教育・学校・教師の失敗(エラー)について考えを整理していたところ、年明けに国内で大きな災害と事故が発生した。

甚大な事故や失敗が発生した場合、原因究明と責任の所在を明らかにするのは当然のこととして、それが個人に帰する問題なのか、組織の責任として扱うのかでは雲泥の差となる。

魔女狩りやトカゲの尻尾切りみたいに個人に原因を求めて片付けてしまうこともある。

「それは秘書がやったことで私は関知していません」

「派閥の会長(故人)が指示したことなので」と。

死人に口なしか・・・・

個人的なミスが、ただ一つの「原因→結果」として重大な事故に直結した場合は分かりやすい。

しかし、ミスを事故に至らしめた連鎖や、それを生み出した背景を無視して、個人を糾弾することは公正とは言えない。

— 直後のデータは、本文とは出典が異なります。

/-- The fields of each request in the order its rule lists them, as the command they stand for
(R181). -/
def requestBody (port : Port) (k : RequestKind) : Parser Instr :=
  match k with
  | .status => pure (.status port)
  | .countersRead => pure (.countersRead port)
  | .countersSnap => pure (.countersSnap port)
  | .repaint => pure (.repaint port)
  | .viewSet => do
    let mode ← pOpt (pCode [.live, .settled, .off])
    let obeys ← pOpt pYesNo
    pure (.viewSet port mode obeys)
  | .noticesSet => do
    let kinds ← pSet 7
    pure (.noticesSet port kinds)
  | .hold => pure (.hold port)
  | .unhold => pure (.unhold port)
  | .strokesOn => do
    let start ← pCode [.head, .oldest, .sequence]
    let sequence ← pOpt (pNum 4)
    pure (.strokesOn port start sequence)
  | .strokesOff => pure (.strokesOff port)
  | .jobOpen => do
    let job ← pNum 2
    let keep ← pYesNo
    pure (.jobOpen port job keep)
  | .jobClose => pure (.jobClose port)
  | .loadBegin => do
    let total ← pNum 4
    pure (.loadBegin port total)
  | .loadData => do
    let offset ← pNum 4
    let data ← pRest
    pure (.loadData port offset data)
  | .loadEnd => pure (.loadEnd port)
  | .loadAbort => pure (.loadAbort port)
  | .wake => pure (.wake port)
  | .lineSet => do
    let line ← pNum 1
    let function ← pCode [.steno, .mark, .hold, .unused]
    let key ← pOpt (pNum 1)
    let press ← pOpt (pNum 1)
    let release ← pOpt (pNum 1)
    pure (.lineSet port line function key press release)
  | .lineToggle => do
    let lines ← pNum 4
    pure (.lineToggle port (BitVec.ofNat 32 lines))
  | .captureSet => do
    let interval ← pOpt (pNum 2)
    let debounce ← pOpt (pNum 1)
    let limit ← pOpt (pNum 2)
    pure (.captureSet port interval debounce limit)
  | .wakeSet => do
    let chord ← pOpt (pNum 3)
    let count ← pOpt (pNum 1)
    let gap ← pOpt (pNum 2)
    pure (.wakeSet port chord count gap)
  | .idleSet => do
    let minutes ← pNum 1
    pure (.idleSet port minutes)
  | .doze => pure (.doze port)
  | .wakeCausesClear => do
    let clearOnDoze ← pOpt pYesNo
    pure (.wakeCausesClear port clearOnDoze)
  | .timeSet => do
    let rate ← pOpt (pNum 1)
    let coast ← pOpt (pNum 1)
    let threshold ← pOpt (pNum 2)
    let reframe ← pOpt pYesNo
    let mode ← pOpt (pCode [.pattern, .cell])
    pure (.timeSet port rate coast threshold reframe mode)
  | .feedSet => do
    let address ← pOpt (pNum 1)
    let channel ← pOpt (pNum 1)
    pure (.feedSet port address channel)
  | .holdLimitSet => do
    let minutes ← pNum 1
    pure (.holdLimitSet port minutes)
  | .countersAuto => do
    let auto ← pYesNo
    pure (.countersAuto port auto)
  | .define => do
    let key ← pList (pNum 3)
    let entry ← pEntry
    let retranslate ← pNum 1
    pure (.define port key entry retranslate)
  | .undefine => do
    let key ← pList (pNum 3)
    pure (.undefine port key)
  | .speakerSet => do
    let slot ← pNum 1
    let label ← pText
    pure (.speakerSet port slot label)
  | .foldSet => do
    let rule ← pNum 1
    let inUse ← pYesNo
    let key ← pOpt (pNum 1)
    let suffix ← pOpt pText
    pure (.foldSet port rule inUse key suffix)
  | .translateSet => do
    let delay ← pOpt (pNum 2)
    let chord ← pOpt (pNum 3)
    pure (.translateSet port delay chord)
  | .feedQuery => do
    let fields ← pRest
    pure (.feedQuery port fields)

ミシガン州立大学での実験によると、着目するべき脳の信号が2つあるという。

難しいことは読み飛ばしていただきたい。
なにしろ、私が分かってない。

1つは、自分のミスに気づいた後、自動的に現れる信号で「エラー関連陰性電位(ERN)」と呼ばれ、エラーを検出する機能に関連する脳の部位に生じる反応。
もう1つは、「エラー陽性電位(Pe)」と呼ばれ、自分が犯したミスに意識的に着目するときに現れる反応。

マシュー・サイド 『失敗の科学』より

自分のミスに気づくERNの信号
そのミスを意識的に着目するPeの信号

この2つの信号が強いほど、失敗から素早く学ぼうとする傾向があることが分かっているそうだ。

さらに、Peの信号が強い人ほど
知性や才能は努力によって伸びる
と考える傾向があったという実験結果がある。

ミスから学ぼうとするマインドセットは、個人のみならず組織でも育成できるということなのだろう。

■しくみづくり

本書は事例が豊富でわかりやすかった。

日常的にも応用できそうな考え方がある。

すでに何かの機会に経験した手法は「ああ、そういう意味と効果があるんだ」と再認識できる。

例えば、事故防止や犯罪防止に関わる各種の研修会のワークショップで用いられている手法は役に立つ。

まだ始まってもいないのに
プロジェクトは大失敗でした。なぜですか?
という問いを立てる。

失敗していないうちから失敗を想定して学ぶ手法だ。

研修ということもあるが、メンバーは、プロジェクトに対して否定的にとらえない。

失敗を恐れずオープンに話し合うことを経験すると、本番でもそれができる確率が高くなるという。

ディスカッションで
もし上手くいかないことがあるとしたら、それはどんな理由?
と問うて

さあ、みんなで意見を出し合ってみよう!

と議論の行方や反応を見るやり方だ。

そういえば、高校生や大学生の探究学習におけるアイディアの創出、ブレーンストーミングでも似たようなことをやっている。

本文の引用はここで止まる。